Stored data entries
/-- Channel 0, owned by the PF, in a state and with a source, its descriptor in page 5; DMA owns `PL28`. -/
def moving (st src : Nat) (f : Chan → Chan) : State :=
  { (((((mapped linked).wr (Reg.PST_OWN 28) 5).wr (Reg.DMA_DESC_LO 0) 0x500000).wr (Reg.DMA_CTL 0) (64 * src)).wr
      (Reg.DMA_STATUS 0) st) with chans := [(0, f Chan.reset)] }
def aDesc : DmaDesc := ⟨0, true, true, false, false, 1, 0x500000, 0x500100, 64, 0, 0, 0, 0, 0, false⟩
def aBeat : Beat := ⟨0, 0x500100, 64, 0, 0x500100, List.replicate 64 7, 0⟩
def aRead : DmaRead := ⟨0, 0x500100, 0x500000, 64, 0, .localMem 0x500000, 0, 0⟩
def descOf (d : DmaDesc) : List Byte := toBytes 4 (d.op + 4 * b2n d.event + 8 * b2n d.last) ++ toBytes 4 d.lines ++ toBytes 8 d.src ++
  toBytes 8 d.dst ++ toBytes 8 d.length ++ List.replicate 32 0
theorem wit_DmaChannelsAndTheMover :
    (let s := moving 0 0 id
     s.chanReach 0 0 = true ∧ s.Reaches (Reg.DMA_CTL 0) ∧ s.chanState 0 = 0 ∧ s.chanSrc 0 = 0 ∧ s.stagingOwned = true ∧
       s.translate (s.chanFn 0) (s.descAddr 0) .read = .localMem 0x500000 ∧ s.islandOn 3 = true ∧
       s.moverPick = none ∧ (s.chan 0).acks = [] ∧ (s.chan 0).desc = none) ∧
    (moving 1 0 id).chanState 0 = 1 ∧ (moving 4 0 id).chanState 0 = 4 ∧
    (moving 1 0 id).moverBurst = none ∧
    ({ moving 1 0 (fun x => { x with staged := [aBeat] }) with moverBurst := some (0, 3) } : State).requests 0 = true ∧
    (let s := moving 4 0 fun x => { x with desc := some aDesc, staged := [aBeat], total := 64 }
     (s.chan 0).desc ≠ none ∧ (s.chan 0).staged = aBeat :: [] ∧ (s.chan 0).issued ≠ (s.chan 0).total) := by decide +kernel
theorem wit_DmaChannelsAndTheMover_descriptors :
    (let s := (moving 1 0 fun x => { x with descRead := some ⟨0x500000, .localMem 0x500000, 0, 0⟩ }).store 0x500000 (descOf aDesc)
     (s.chan 0).descRead = some ⟨0x500000, .localMem 0x500000, 0, 0⟩ ∧ s.memOn = true ∧ s.poisoned 0x500000 = false ∧ s.stagingOwned = true ∧
       s.chanSrc 0 = 0 ∧ parseDesc (s.loadBytes 0x500000 64) = aDesc ∧
       descBad 0 (ofBytes ((s.loadBytes 0x500000 64).take 4)) (parseDesc (s.loadBytes 0x500000 64)) = false ∧
       descBad 2 (ofBytes ((s.loadBytes 0x500000 64).take 4)) (parseDesc (s.loadBytes 0x500000 64)) = true) ∧
    ((moving 1 0 id).wr (Reg.PST_OWN 28) 1).stagingOwned = false ∧
    ({ (moving 1 0 id).fset Reg.SYS_MEM_CFG Bit.SYS_MEM_CFG_ECC_EN 1 with poison := [0x500000] } : State).poisoned 0x500000 = true ∧
    ((moving 1 0 fun x => { x with descRead := some ⟨0, .hostWin 0 0, 0, 0⟩ }).chan 0).descRead = some ⟨0, .hostWin 0 0, 0, 0⟩ ∧
    (moving 1 0 id).hostAnswer 0 0 .timeout = .timeout ∧
    (let s := moving 1 0 fun x => { x with desc := some aDesc, reads := [aRead], total := 64 }
     (s.chan 0).reads = aRead :: [] ∧ (s.chan 0).staged = [] ∧
       s.poisoned 0x500000 = false ∧ s.stagingOwned = true) := by decide +kernel
theorem wit_DmaChannelsAndTheMover_beats :
    (let s := moving 1 0 fun x => { x with desc := some aDesc, staged := [aBeat], total := 64, fetched := 64 }
     s.moverPick = some (0, 0) ∧ s.moverAt ≤ s.now ∧ (s.chan 0).staged = aBeat :: [] ∧ s.stagingOwned = true ∧ s.chanSrc 0 = 0 ∧
       s.translate (s.chanFn 0) aBeat.dst .write = .localMem 0x500100) ∧
    (∀ k < 64, ((moving 1 0 fun x => { x with desc := some aDesc, staged := [aBeat], total := 64, fetched := 64 }).chan k).stopping = false) ∧
    ((moving 1 0 id).wr (Reg.PMAP_ENTRY_LO 5) 0).translate 0 aBeat.dst .write = .refused 5 ∧
    (let s := moving 1 0 fun x => { x with desc := some aDesc, acks := [aBeat], total := 64, issued := 64 }
     (s.chan 0).acks = aBeat :: [] ∧ s.memOn = true ∧ (s.chan 0).desc = some aDesc ∧ s.chanSrc 0 < 2 ∧ s.chanState 0 = 1 ∧ s.undrained 0 aDesc = false ∧
       (s.chan 0).issued = (s.chan 0).total ∧ 0 < (s.chan 0).total ∧ aDesc.ingDone = false ∧ aDesc.last = true ∧
       aDesc.fenceWr = false ∧ s.poison = [] ∧ aBeat.phys % 64 + aBeat.bytes.length ≤ 64) ∧
    (let s := moving 1 0 fun x => { x with desc := some aDesc, acks := [aBeat], total := 128, issued := 64 }
     (s.chan 0).issued ≠ (s.chan 0).total) ∧
    (let s := moving 1 1 fun x => { x with desc := some aDesc, total := 64, issued := 64 }
     (s.chan 0).acks = [] ∧ s.chanSrc 0 = 1 ∧ (s.chan 0).desc = some aDesc ∧ s.chanState 0 = 1 ∧
       (s.chan 0).issued = (s.chan 0).total ∧ 0 < (s.chan 0).total ∧ s.undrained 0 aDesc = false ∧
       ({ s with streams := [(0, { Stream.reset with lines := [⟨0, 0x500100, [3], false, 0, 0, none⟩] })] } : State).undrained 0
         aDesc = true) ∧
    State.reset.frameRun 0 = FrameRun.reset ∧ (State.reset.frameRun 0).chosen = false ∧
    (let s := { moving 5 2 id with frames := [(0, { FrameRun.reset with chosen := true })] }
     (s.frameRun 0).chosen = true ∧ (s.chan (hdf (s.headView 0) 0 Hd.WB_CHAN)).wbHead = none ∧
       s.chanState (hdf (s.headView 0) 0 Hd.WB_CHAN) = 5 ∧ s.chanSrc (hdf (s.headView 0) 0 Hd.WB_CHAN) = 2 ∧ (s.frameRun 0).rows = []) := by
  decide +kernel
theorem wit_DmaChannelsAndTheMover_kicks :
    (running 0x4001_0000_0000_0000 0x500000 0 0).canIssue 0 = true ∧
    (running 0x4001_0000_0000_0000 0x500000 0 0).fetchAt 0 = .word 0x4001_0000_0000_0000 0 ∧
    (match decodeAtcia 0x4001_0000_0000_0000 0 with | some i => decide (i.op = .dmakick ∧ i.imm = 0 ∧ i.a = 1 ∧ i.x = false) | none => false) = true ∧
    (running 0x4001_0000_0000_0000 0x500000 0 0).chanFn 0 = (running 0x4001_0000_0000_0000 0x500000 0 0).seqFn 0 ∧
    ((running 0x4001_0000_0000_0000 0x500000 0 0).seq 0).stores = [] ∧
    (State.reset.wr (Reg.PMAP_ENTRY_LO 65536) 3).translate 0 0x10_0000_0000 .read = .hostWin 0 0 := by decide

-- PROBLEM REQUIREMENTS --
Reproduce verbatim the lines above, from the line with "0x500000 = true ∧" through the line with "aDesc.fenceWr = false".

-- OUTPUT FOR THIS TASK --
    ({ (moving 1 0 id).fset Reg.SYS_MEM_CFG Bit.SYS_MEM_CFG_ECC_EN 1 with poison := [0x500000] } : State).poisoned 0x500000 = true ∧
    ((moving 1 0 fun x => { x with descRead := some ⟨0, .hostWin 0 0, 0, 0⟩ }).chan 0).descRead = some ⟨0, .hostWin 0 0, 0, 0⟩ ∧
    (moving 1 0 id).hostAnswer 0 0 .timeout = .timeout ∧
    (let s := moving 1 0 fun x => { x with desc := some aDesc, reads := [aRead], total := 64 }
     (s.chan 0).reads = aRead :: [] ∧ (s.chan 0).staged = [] ∧
       s.poisoned 0x500000 = false ∧ s.stagingOwned = true) := by decide +kernel
theorem wit_DmaChannelsAndTheMover_beats :
    (let s := moving 1 0 fun x => { x with desc := some aDesc, staged := [aBeat], total := 64, fetched := 64 }
     s.moverPick = some (0, 0) ∧ s.moverAt ≤ s.now ∧ (s.chan 0).staged = aBeat :: [] ∧ s.stagingOwned = true ∧ s.chanSrc 0 = 0 ∧
       s.translate (s.chanFn 0) aBeat.dst .write = .localMem 0x500100) ∧
    (∀ k < 64, ((moving 1 0 fun x => { x with desc := some aDesc, staged := [aBeat], total := 64, fetched := 64 }).chan k).stopping = false) ∧
    ((moving 1 0 id).wr (Reg.PMAP_ENTRY_LO 5) 0).translate 0 aBeat.dst .write = .refused 5 ∧
    (let s := moving 1 0 fun x => { x with desc := some aDesc, acks := [aBeat], total := 64, issued := 64 }
     (s.chan 0).acks = aBeat :: [] ∧ s.memOn = true ∧ (s.chan 0).desc = some aDesc ∧ s.chanSrc 0 < 2 ∧ s.chanState 0 = 1 ∧ s.undrained 0 aDesc = false ∧
       (s.chan 0).issued = (s.chan 0).total ∧ 0 < (s.chan 0).total ∧ aDesc.ingDone = false ∧ aDesc.last = true ∧
       aDesc.fenceWr = false ∧ s.poison = [] ∧ aBeat.phys % 64 + aBeat.bytes.length ≤ 64) ∧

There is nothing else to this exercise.